2.5 Final prep for analysis

Let’s go back to our question: “in Milwaukee, is there a relationship between how many minorities are in a neighborhood, and how long it takes to fix potholes there?”

We have two things we’re measuring:

  1. The amount of minorities
  2. How long it takes to fix potholes

Before we do our analysis, we’ll need to see how (or if) our dataset is able to represent these concepts. Before we dive in, let’s read in our final (?) merged dataset and take a look at what we have.

df = pd.read_csv("data/2013-complete.csv")
df.head()
EnterDt PrintDt ResolvDt address GEOID Geo_FIPS SE_A04001_001 SE_A04001_002 SE_A04001_003 SE_A04001_004 SE_A04001_005 SE_A04001_006 SE_A04001_007 SE_A04001_008 SE_A04001_009 SE_A04001_010 SE_A04001_011 SE_A04001_012 SE_A04001_013 SE_A04001_014 SE_A04001_015 SE_A04001_016 SE_A04001_017
2013-07-15 23:35 2013-07-16 05:46 2013-07-17 05:50 3839 N 10TH ST 55079004500 55079004500 3160 3053 76 2854 1 30 0 8 84 107 16 17 0 0 0 74 0
2013-07-15 20:05 2013-07-16 05:46 2013-07-24 16:58 4900 W MELVINA ST 55079003800 55079003800 2323 2276 205 2007 0 0 0 0 64 47 0 0 0 0 0 47 0
2013-07-15 20:00 2013-07-16 05:56 2013-07-25 14:42 2400 W WISCONSIN AV 55079014900 55079014900 1275 1113 514 538 0 50 0 0 11 162 148 3 0 0 0 11 0
2013-07-15 19:55 2013-07-16 05:46 2013-07-18 06:06 1800 W HAMPTON AV 55079002300 55079002300 4078 4063 179 3765 0 38 0 0 81 15 8 0 0 0 0 0 7
2013-07-15 19:50 2013-07-16 05:46 2013-08-02 06:08 4718 N 19TH ST 55079002300 55079002300 4078 4063 179 3765 0 38 0 0 81 15 8 0 0 0 0 0 7

A lot of those columns are weird census codes, but we’ll let them stay for now - we can always look them up in the census table’s data dictionary later.

2.5.1 “The amount of minorities”

First, what counts as “minorities?”

We decided that everyone whose race is not White - Asian, African-American, etc - gets counted as a minority, along with everyone who is marked as Hispanic/Latino, even if they’re White. So we’re looking specifically for White non-Hispanic.

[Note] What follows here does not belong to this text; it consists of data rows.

/-- What an accepted stream does first: it zeroes, reserves, installs, grants or sends. -/
def State.streamStart (s : State) (p i : Nat) : State :=
  match s.stream? p i with
  | none => s
  | some t =>
    let r := t.raw
    match colOp r with
    | 2 => s.zeroStep p i
    | 3 =>
      let x := cXsite r
      match (List.range 64).find? (fun j => (Tab.get none s.combs (x * 64 + j)).isNone) with
      | none => s
      | some j =>
        let c : Comb := { pair := p, ix := i, raw := r, part := t.part, inputs := t.inputs, opened := [], clamped := [], sent := [],
                          low := 0, upto := 0 }
        let a := LM_COMB (x - 16)
        let s := { s with combs := Tab.set none s.combs (x * 64 + j) (some c) }
        (s.wf a LM_COMB_ENTRIES (s.rf a LM_COMB_ENTRIES + 1)).wf a LM_COMB_BUFS (s.rf a LM_COMB_BUFS + cWindow r)
    | _ =>
      let s :=
        if cPath r = 3 then
          match (List.range 64).find? (fun j => (Tab.get none s.repls (cRsite r * 64 + j)).isNone) with
          | none => s
          | some j =>
            let e : Repl := { pair := p, ix := i, colid := cColid r, attempt := cAttempt r, targets := t.inputs }
            let a := LM_COMB (cRsite r - 16)
            { s with repls := Tab.set none s.repls (cRsite r * 64 + j) (some e) }.wf a LM_COMB_REPL (s.rf a LM_COMB_REPL + 1)
        else if cPath r = 1 then
          (s.txDests p (cWg r)).foldl (fun s o =>
            if o % 16 ≥ 8 then s
            else
              match s.circStream (o / 16) 2 (o % 16) (cColid r) (cAttempt r) with
              | some (_, u) => if u.zero = [] then s.updStream p i fun t => { t with dst := (o, u.low, u.upto) :: t.dst } else s
              | none => s) s
        else s
      s.pump p i

/-- The engine takes a descriptor that its checks let through, once it has room and its slot is in force. -/
def State.colTake (s : State) (p core ch slot : Nat) (r : BitVec 512) : ColRes × State :=
  let s := s.overlapEnd p
  let st := s.colCheck p r
  let ws := Tab.get [] s.colWait p
  let free := (List.range 16).find? fun i => (s.stream? p i).isNone
  if st ≠ stOK then (.refused st, s)
  else if cPath r = 1 ∧ colOp r ≠ 3 ∧ (ws ≠ [] ∨ cSlot r ≠ s.rf (LM_WEFT_GSTAT p) LM_WEFT_GSTAT_CUR) then
    if ws.all (fun w => cSlot w.raw == cSlot r) ∧ !ws.any (fun w => w.core == core && w.ch == ch) then
      (.later, { s with colWait := Tab.set [] s.colWait p (ws ++ [{ raw := r, core := core, ch := ch }]) })
    else (.later, s)
  else
    match free, s.listCan p r with
    | none, _ | _, false => (.later, s)
    | some i, true =>
      match s.readList p r with
      | (none, s) => (.refused stMemUe, s)
      | (some es, s) =>
        if es.any (entryBad r) then (.refused stOpInvalid, s)
        else
          let t : Stream :=
            { raw := r, core := core, ch := ch, slot := slot, part := s.partOfPair p, ctx := s.ctx (s.partOfPair p),
              inputs := es.map fun e => (e % 2 ^ 14, nbits e 16 5), low := 0,
              upto := if colOp r = 2 then cWindow r else 0, next := 0, dst := [], resend := [], tries := [], got := [], rej := [],
              pend := [], sat := false, status := none, failmap := 0, ord := s.streamSeq, wn := (s.shch_ core ch).headW,
              gateW := [], zero := if colOp r = 2 ∧ cFlag r 1 then List.range (cChunks r) else [], fill := [] }
          (.taken, ({ s with streamSeq := s.streamSeq + 1 }.putStream p i (some t)).streamStart p i)

/-- A descriptor refused or failed before it became a stream: started and written back (R269, R272). -/
def State.colRefuse (s : State) (core ch : Nat) (r : BitVec 512) (st : Nat) : State :=
  let h := s.rf (SH_CH_STAT core ch) SH_CH_STAT_HEAD
  let p := pairOf core
  (s.chStart core ch (newDesc h r true)).colWrite p core ch h r (s.ctx (s.partOfPair p)) st false 0 0
/-- The descriptor at the head of a channel is offered to the pair's engine (R265, R317). -/
def State.colStart (s : State) (core ch : Nat) (r : BitVec 512) : State :=
  let h := s.rf (SH_CH_STAT core ch) SH_CH_STAT_HEAD
  let p := pairOf core
  match s.colTake p core ch h r with
  | (.refused st, s) => s.colRefuse core ch r st
  | (.later, s) => s
  | (.taken, s) => (s.chStart core ch (newDesc h r true)).showEng p
/-- CSEND, CRECV or CCOMB of a channel that may start (R314, R317). -/
def State.colCmd (s : State) (d : ColDesc) (op : Nat) : State :=
  if colOp d.raw = op ∧ s.chReady d.core d.ch then s.colStart d.core d.ch d.raw else s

If we open up the data dictionary - R12217898.txt - we can see that A04001_003 is the column of our White Non-Hispanic. In fact it’s SE_A04001_003 thanks to Social Explorer, but you get the idea.

Now, in our sentence we said “the amount of minorities” - but is this raw number really what we want? No way! We want a percentage of minorities. We could add up each and every one of those other columns, or we could just… calculate the percent of non-Hispanic Whites instead. It’s easier, right?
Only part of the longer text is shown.